3.3. Lateral Mu-Split Pavement

3.3.1. Track–Ground Mechanical Characteristics Analysis

Figure 14 shows the force when the tracked vehicle travels on a lateral slope. The lateral offset of the center of mass is $e^{’}$, the normal support forces on the left and right tracks are $F_{N1}$ and $F_{N2}$, and the lateral resistance of the ground is $F_{S1}$ and $F_{S2}$, respectively. Due to the different ground normal forces in the grounding sections of the tracks on both sides, the pressure center is laterally shifted down the slope and the offset is $y_0$. According to the torque balance

$$y_0=h_g\tan \beta +e^{’}$$

(36)

Take the center of the tracks on both sides as the balance point and then

$$\left\{\begin{array}{c}{F}_{N1}B-G\sin \beta \cdot h_g-G\cos \beta \cdot \frac{B}{2}=0\\ F_{N2}B+G\sin \beta \cdot h_g-G\cos \beta \cdot \frac{B}{2}=0\end{array}\right.$$

(37)

Solve the equation to get

$$\left\{\begin{array}{c}{F}_{N1}=G\cos \beta \cdot \left(\frac{1}{2}+\frac{y_0}{B}\right)\\ F_{N2}=G\cos \beta \cdot \left(\frac{1}{2}-\frac{y_0}{B}\right)\end{array}\right.$$

(38)

The normal load distribution of the track on the upper and lower sides of the vehicle on the lateral slope is shown in the figure below.

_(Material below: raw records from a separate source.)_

-- ==== Sys2Proof/Machine/Window.lean ====
section
/-! DEFINITION. The host register window as a read sees it (R44, R45, R47, R48). -/

namespace Sys2Proof.Machine

/-- A buffer byte as the host reads it: its value, or any value where nothing was written (R45; free
value, log 4). -/
def State.bufferRead (s : State) (v : Option Byte) : Byte :=
  match v with
  | some b => b
  | none => Config.anyByte s.cycle

/-- The registers at 0x00000 to 0x0001A and the reserved addresses to 0x000FF (R44, R47). -/
def State.registerRead (s : State) (a : Nat) : Byte :=
  match a with
  | 0x00 => 0x00
  | 0x01 => s.status
  | 0x02 => s.cause.setWidth 8
  | 0x03 => s.event
  | 0x04 => hiByte s.plen
  | 0x05 => loByte s.plen
  | 0x06 => hiByte s.pcnt
  | 0x07 => loByte s.pcnt
  | 0x08 => s.hdr.get 0
  | 0x09 => s.hdr.get 1
  | 0x0A => s.hdr.get 2
  | 0x0B => s.hdr.get 3
  | 0x0C => s.hdr.get 4
  | 0x0D => s.hdr.get 5
  | 0x0E => hiByte s.dlen
  | 0x0F => loByte s.dlen
  | 0x10 => hiByte s.hidx
  | 0x11 => loByte s.hidx
  | 0x12 => s.state.setWidth 8
  | 0x13 => s.op.setWidth 8
  | 0x14 => s.txlen
  | 0x15 => hiByte s.elapsed
  | 0x16 => loByte s.elapsed
  | 0x17 => hiByte (BitVec.ofNat 16 timeoutMs)
  | 0x18 => loByte (BitVec.ofNat 16 timeoutMs)
  | 0x19 => hiByte s.maxPayload
  | 0x1A => loByte s.maxPayload
  | _ => 0x00

/-- `MemRead(addr, 1)`: the byte the table of R44 gives for an address, on the state at the start of the
step (R45). -/
def State.memRead (s : State) (addr : Addr) : Byte :=
  if addr.toNat < 0x100 then s.registerRead addr.toNat
  else if addr.toNat < 0x200 then s.bufferRead (s.txByte (addr.toNat - 0x100))
  else if addr.toNat < 0x10000 then 0x00
  else if addr.toNat - 0x10000 < s.maxPayload.toNat then
    s.bufferRead (s.rxByte (addr.toNat - 0x10000))
  else 0x00

end Sys2Proof.Machine
end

As can be seen from Figure 15,

$$\left\{\begin{array}{c}{F}_{N1}=q_{1}L\\ F_{N2}=q_{2}L\end{array}\right.$$

(39)

Simultaneous Equations (25) and (26) get

$$\left\{\begin{array}{c}{q}_1=\frac{G\cos \beta }{L}\left(\frac{1}{2}+\frac{y_0}{B}\right)\\ q_2=\frac{G\cos \beta }{L}\left(\frac{1}{2}-\frac{y_0}{B}\right)\end{array}\right.$$

(40)

The size of the track adhesion on both sides is

$$\left\{\begin{array}{c}{F}_{\phi 1}={\phi }_1{F}_{N1}={\phi }_1{q}_{1}L\\ F_{\phi 2}={\phi }_2{F}_{N2}={\phi }_2{q}_{2}L\end{array}\right.$$

(41)

In the above formula,

$$\left\{\begin{array}{c}{\phi }_1<{\phi }_2\\ q_1>q_2\end{array}\right.$$

It is hard to directly judge the value size of the track adhesion $F_{\phi 1}$ and $F_{\phi 2}$ on both sides, so it can not judge which side locks first.

Simultaneous Equations (40) and (41) get

$$\left\{\begin{array}{c}{F}_{\phi 1}={\phi }_{1}G\cos \beta \left(\frac{1}{2}+\frac{h_g\tan \beta }{B}\right)\\ F_{\phi 2}={\phi }_{2}G\cos \beta \left(\frac{1}{2}-\frac{h_g\tan \beta }{B}\right)\end{array}\right.$$

(42)

Let $F_{\phi 1}-F_{\phi 2}=0$, Solve these equations to get

$$\beta =\arctan \left(\frac{B}{2h_g}\cdot \frac{{\phi }_2-{\phi }_1}{{\phi }_2+{\phi }_1}\right)$$

(43)

Then,

$$\left\{\begin{array}{c}0\le \beta <\arctan \left(\frac{B}{2h_g}\cdot \frac{{\phi }_2-{\phi }_1}{{\phi }_2+{\phi }_1}\right),lowersidelockingfirst\\ \beta =\arctan \left(\frac{B}{2h_g}\cdot \frac{{\phi }_2-{\phi }_1}{{\phi }_2+{\phi }_1}\right),lockatthesametim\mathrm{e}\\ \beta >\arctan \left(\frac{B}{2h_g}\cdot \frac{{\phi }_2-{\phi }_1}{{\phi }_2+{\phi }_1}\right),uppersidelockingfirst\end{array}\right.$$

(44)

where it is the horizontal split road when $\beta =0$.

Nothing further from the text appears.